Ludwig van Beethoven’s ninth symphony, the “Choral,” is one of the greatest artistic achievements of western civilization. It is a celebration of hope and joy, a transcendent masterpiece crafted by a composer who could not hear his magisterial creation. It is an extraordinary, monumental, complex, and powerful work that continues to challenge musicians, soloists, choruses, and listeners, as it celebrates the most wondrous shared dreams of humanity, of community, of happiness, of freedom, together “beneath the starry realm.”

Beethoven first began to notice hearing loss in 1796, at the age of 26; he would live with progressive deafness for thirty more years. In 1802, he wrote an anguished letter to his brothers, Carl and Johann, the manifesto known as the Heiligenstadt Testament, a letter that he never sent, telling them of the despair he felt at this painfully ironic turn of events, that he of all people was going deaf ! deaf !, and explaining in heart-wrenching detail what this would mean for him. How was he going to perform as a pianist? to conduct? How was he going to practice his Art? Resolute and defiant, he would do so, bringing to bear his indefatigable work ethic and indomitable spirit against that implacable enemy, deafness.

What is the relationship between illness and creativity? Beethoven’s genius birthed Romanticism. He blew wide open the door that Mozart had earlier knocked on. The year was 1805; the composition was his third symphony, “Eroica” (“Heroic”). Yet, it was Beethoven’s deafness after 1819 that led him into a new and private sound world, a tonal universe totally in his mind. Within that solitary and lonely space, Beethoven composed an extraordinary corpus of music that took Romanticism into another realm. Would posterity have had this majestic ninth symphony, the sublime Missa Solemnis, the ineffable late string quartets and piano sonatas, in the melodic and harmonic form we know them, had Beethoven had normal hearing? Beethoven's spirituality also played a role in these final, greatest and most remarkable compositions. Genius is often the result of an artist overcoming a life challenge, vanquishing their demons. Beethoven fought illness throughout his life, and triumphed. As you listen, watch and are uplifted this evening, think about Beethoven’s mind, his spirit, his courage, his Art. 
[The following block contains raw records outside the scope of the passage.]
-- ==== Sys2Proof/Machine/Sequencer.lean ====
section
/-! DEFINITION. The engine one phase step at a time (10_state.md rules R76 to R78): the first step after launch
(60_exceptions.md rule R456, 70_reset_and_hazards.md rule R520, log 10), CFG_ZERO, PT_LAYER (42_point.md rule R303) and the
range sequencer RQ_START, RQ_ITEM, RQ_SEG, RQ_SWAP (43_range.md rule R399). -/

namespace Sys2Proof.Machine

/-- The cells and layers a phase step at layer i uses exist (20_memory.md rule R104, log 15). -/
def Geom.layerReady (g : Geom) (i : Nat) : Bool := g.addressable && decide (i < g.layers)

/-- The first step of CONFIG: validation; on success the clearing pass begins at cell 0 (40_config.md rules R200, R213). -/
def startConfig (s : State) : State :=
  if validateLatch s ≠ 0 then raiseError .invalidParams (validateLatch s) s
  else s.setSeq { s.seq with phase := .cfgZero, zidx := 0, fresh := false }

/-- The first step of ADD and CONTAINS: the preconditions; then layer 0 is next (42_point.md rules R300, R303). -/
def startPoint (s : State) : State :=
  match pointError s with
  | some e => raiseError e 0 s
  | none => s.setSeq { s.seq with phase := .ptLayer, lidx := 0, fresh := false }

/-- A segment hull at shift w: `(alignw(a, w), alignw(b, w) + 2^w − 1)` (43_range.md rules R393, R394). -/
def hullSegment (a b w : Nat) : Segment := ⟨true, alignw a w, alignw b w + 2 ^ w - 1⟩

/-- RQ_START (43_range.md rule R399). -/
def rqStart (g : Geom) (lo hi : Nat) (q : Sequencer) : Sequencer :=
  let seg := hullSegment lo hi (g.shift (g.layers - 1))
  { q with
    layer := BitVec.ofNat 7 (g.layers - 1)
    seg0 := seg
    seg1 := { q.seg1 with valid := false }
    nseg0 := { q.nseg0 with valid := false }
    nseg1 := { q.nseg1 with valid := false }
    ncount := 0
    segIdx := 0
    cursor := seg.slo
    phase := .rqItem
    fresh := false }

/-- The first step of OVERLAPS: the preconditions, then RQ_START (43_range.md rules R350, R399). -/
def startRange (h : HashFn) (s : State) : State :=
  match rangeError s with
  | some e => raiseError e 0 s
  | none => s.setSeq (rqStart (s.geom h) (queryLo s) (queryHi s) s.seq)

/-- The first step after launch (60_exceptions.md rule R456): DECODE and the errors, in the order of rule R457. -/
def startStep (h : HashFn) (s : State) : State :=
  match decode s.latch.curOp with
  | .illegal _ => raiseError .illegalCmd 0 s
  | .command .config => startConfig s
  | .command .add => startPoint s
  | .command .contains => startPoint s
  | .command .overlaps => startRange h s

/-- A CFG_ZERO step: cell ZIDX is cleared; the last one commits and completes (40_config.md rules R211, R212). -/
def cfgZeroStep (s : State) : State :=
  let t := s.setCells (if s.seq.zidx < latchedCells s then Memory.write s.cells s.seq.zidx 0 else s.cells)
  if s.seq.zidx + 1 < latchedCells s then t.setSeq { s.seq with zidx := s.seq.zidx + 1 }
  else complete false (commit t)

/-- Layer LIDX is done and the command goes on: the next layer, or completion with `r` after the last one. -/
def nextLayer (g : Geom) (r : Bool) (s : State) : State :=
  if s.seq.lidx.toNat + 1 = g.layers then complete r s
  else s.setSeq { s.seq with lidx := s.seq.lidx + 1 }

/-- A PT_LAYER step of ADD: SETBIT at layer LIDX (42_point.md rules R301, R303). -/
def addLayer (g : Geom) (s : State) : State :=
  nextLayer g false (s.setCells (g.setBit s.cells s.seq.lidx.toNat (pointKey s)))

/-- A PT_LAYER step of CONTAINS: BITPROBE at layer LIDX; a clear bit completes (42_point.md rules R302, R303). -/
def containsLayer (g : Geom) (s : State) : State :=
  if g.bitProbe s.cells s.seq.lidx.toNat (pointKey s) then nextLayer g true s else complete false s

/-- A PT_LAYER step (10_state.md rule R76: only ADD and CONTAINS have this phase). -/
def ptLayerStep (h : HashFn) (s : State) : Host.Outcome State Fault Refusal :=
  if (s.geom h).layerReady s.seq.lidx.toNat then
    if s.latch.curOp = encode .add then .next (addLayer (s.geom h) s) else .next (containsLayer (s.geom h) s)
  else .fault .noSuchCell

/-- SEG[SEGIDX] (43_range.md rule R399). -/
def currentSegment (q : Sequencer) : Segment := if q.segIdx = 0 then q.seg0 else q.seg1

/-- The end of the word-run that starts at x (43_range.md rule R396). -/
def runEnd (g : Geom) (hi i x segHi : Nat) : Nat :=
  min (min segHi (x ||| (2 ^ (g.shift i + g.delta i - 1) - 1))) (alignw (hi + 1) (g.shift i) - 1)

/-- `NSEG[NCOUNT] <- seg; NCOUNT <- NCOUNT + 1` (43_range.md rule R399); none where NCOUNT is not 0 or 1 (rule R401). -/
def appendSegment (seg : Segment) (q : Sequencer) : Option Sequencer :=
  if q.ncount = 0 then some { q with nseg0 := seg, ncount := 1 }
  else if q.ncount = 1 then some { q with nseg1 := seg, ncount := 2 }
  else none

/-- RQ_ITEM at a covering check [x, xe] of layer i (43_range.md rules R362, R394, R399). -/
def coveringItem (g : Geom) (lo hi i x xe : Nat) (s : State) : Host.Outcome State Fault Refusal :=
  if g.bitProbe s.cells i x then
    if i = 0 then .fault .noFinerLayer
    else match appendSegment (hullSegment (max lo x) (min hi xe) (g.shift (i - 1))) s.seq with
      | some q => .next (s.setSeq { q with cursor := xe + 1 })
      | none => .fault .noSuchSlot
  else .next (s.setSeq { s.seq with cursor := xe + 1 })

/-- RQ_ITEM at a contained check: the word-run from x to e (43_range.md rules R395, R398, R399). -/
def containedItem (g : Geom) (i x e : Nat) (s : State) : State :=
  if g.rangeProbe s.cells i x e then complete true s
  else s.setSeq { s.seq with cursor := e + 1 }

/-- RQ_ITEM (43_range.md rule R399): one item. -/
def rqItemStep (g : Geom) (lo hi : Nat) (s : State) : Host.Outcome State Fault Refusal :=
  let i := s.seq.layer.toNat
  let x := s.seq.cursor
  let xe := x + 2 ^ g.shift i - 1
  let segHi := (currentSegment s.seq).shi
  if g.layerReady i then
    if x > segHi then .next (s.setSeq { s.seq with phase := .rqSeg })
    else if x < lo ∨ xe > hi then coveringItem g lo hi i x xe s
    else .next (containedItem g i x (runEnd g hi i x segHi) s)
  else .fault .noSuchCell

/-- RQ_SEG (43_range.md rule R399): the carry out of the one-bit SEGIDX is the test SEGIDX = 2. -/
def rqSegStep (s : State) : State :=
  if s.seq.segIdx = 1 ∨ s.seq.seg1.valid = false then
    s.setSeq { s.seq with segIdx := s.seq.segIdx + 1, phase := .rqSwap }
  else s.setSeq { s.seq with segIdx := s.seq.segIdx + 1, cursor := s.seq.seg1.slo, phase := .rqItem }

/-- RQ_SWAP (43_range.md rule R399). -/
def rqSwapStep (s : State) : State :=
  if s.seq.ncount = 0 ∨ s.seq.layer = 0 then complete false s
  else s.setSeq { s.seq with
    seg0 := s.seq.nseg0
    seg1 := s.seq.nseg1
    nseg0 := { s.seq.nseg0 with valid := false }
    nseg1 := { s.seq.nseg1 with valid := false }
    ncount := 0
    layer := s.seq.layer - 1
    segIdx := 0
    cursor := s.seq.nseg0.slo
    phase := .rqItem }

/-- A step of a command that has made its first step, by its PHASE (10_state.md rule R76); nothing happens while no
command runs. -/
def phaseStep (h : HashFn) (s : State) : Host.Outcome State Fault Refusal :=
  match s.seq.phase with
  | .idle => .next s
  | .cfgZero => .next (cfgZeroStep s)
  | .ptLayer => ptLayerStep h s
  | .rqSeg => .next (rqSegStep s)
  | .rqItem => rqItemStep (s.geom h) (queryLo s) (queryHi s) s
  | .rqSwap => .next (rqSwapStep s)

/-- One phase step of the engine under a hash: the first step after launch (60_exceptions.md rule R456, log 10), then the
steps of the PHASE. -/
def engineStepWith (h : HashFn) (s : State) : Host.Outcome State Fault Refusal :=
  if s.seq.fresh then .next (startStep h s) else phaseStep h s

/-- One phase step of the machine's own engine. -/
def engineStep (s : State) : Host.Outcome State Fault Refusal := engineStepWith Config.hash s

/-- n phase steps, without the host and without stall cycles: what R520 calls the steps of a command. -/
def engineSteps (h : HashFn) : Nat → State → Host.Outcome State Fault Refusal
  | 0, s => .next s
  | n + 1, s =>
    match engineStepWith h s with
    | .next t => engineSteps h n t
    | .fault r => .fault r
    | .refused r => .refused r

end Sys2Proof.Machine
end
The genesis of the ninth symphony began early in Beethoven's life. In 1790, he began setting to music a 1786 poem and drinking song by Friedrich Schiller, an die Freude (" to Joy"). His 1795 Lied (german art song), Gegenliebe ("Returned Love"), already contained the motif that he would later employ as the Ode to Joy theme. In 1808, Beethoven wrote a groundbreaking composition for piano, orchestra and chorus, the Choral Fantasia, whose theme is also reminiscent of the Ode to Joy. Beethoven himself acknowledged the kinship of the two works; he described the ninth symphony's last movement as a "setting of the words of Schiller's immortal Lied, an die Freude, in the same way as my pianoforte fantasia with chorus, but on a far grander scale." The Ode to Joy motif can be found earlier, in Mozart's Misericordias Domini of 1775; however, it is highly unlikely that Beethoven ever heard the work or saw the autograph. Rather, it is a form of "convergent musical evolution" which led Mozart and Beethoven independently to conceive the melody, which speaks to its simplicity and universality.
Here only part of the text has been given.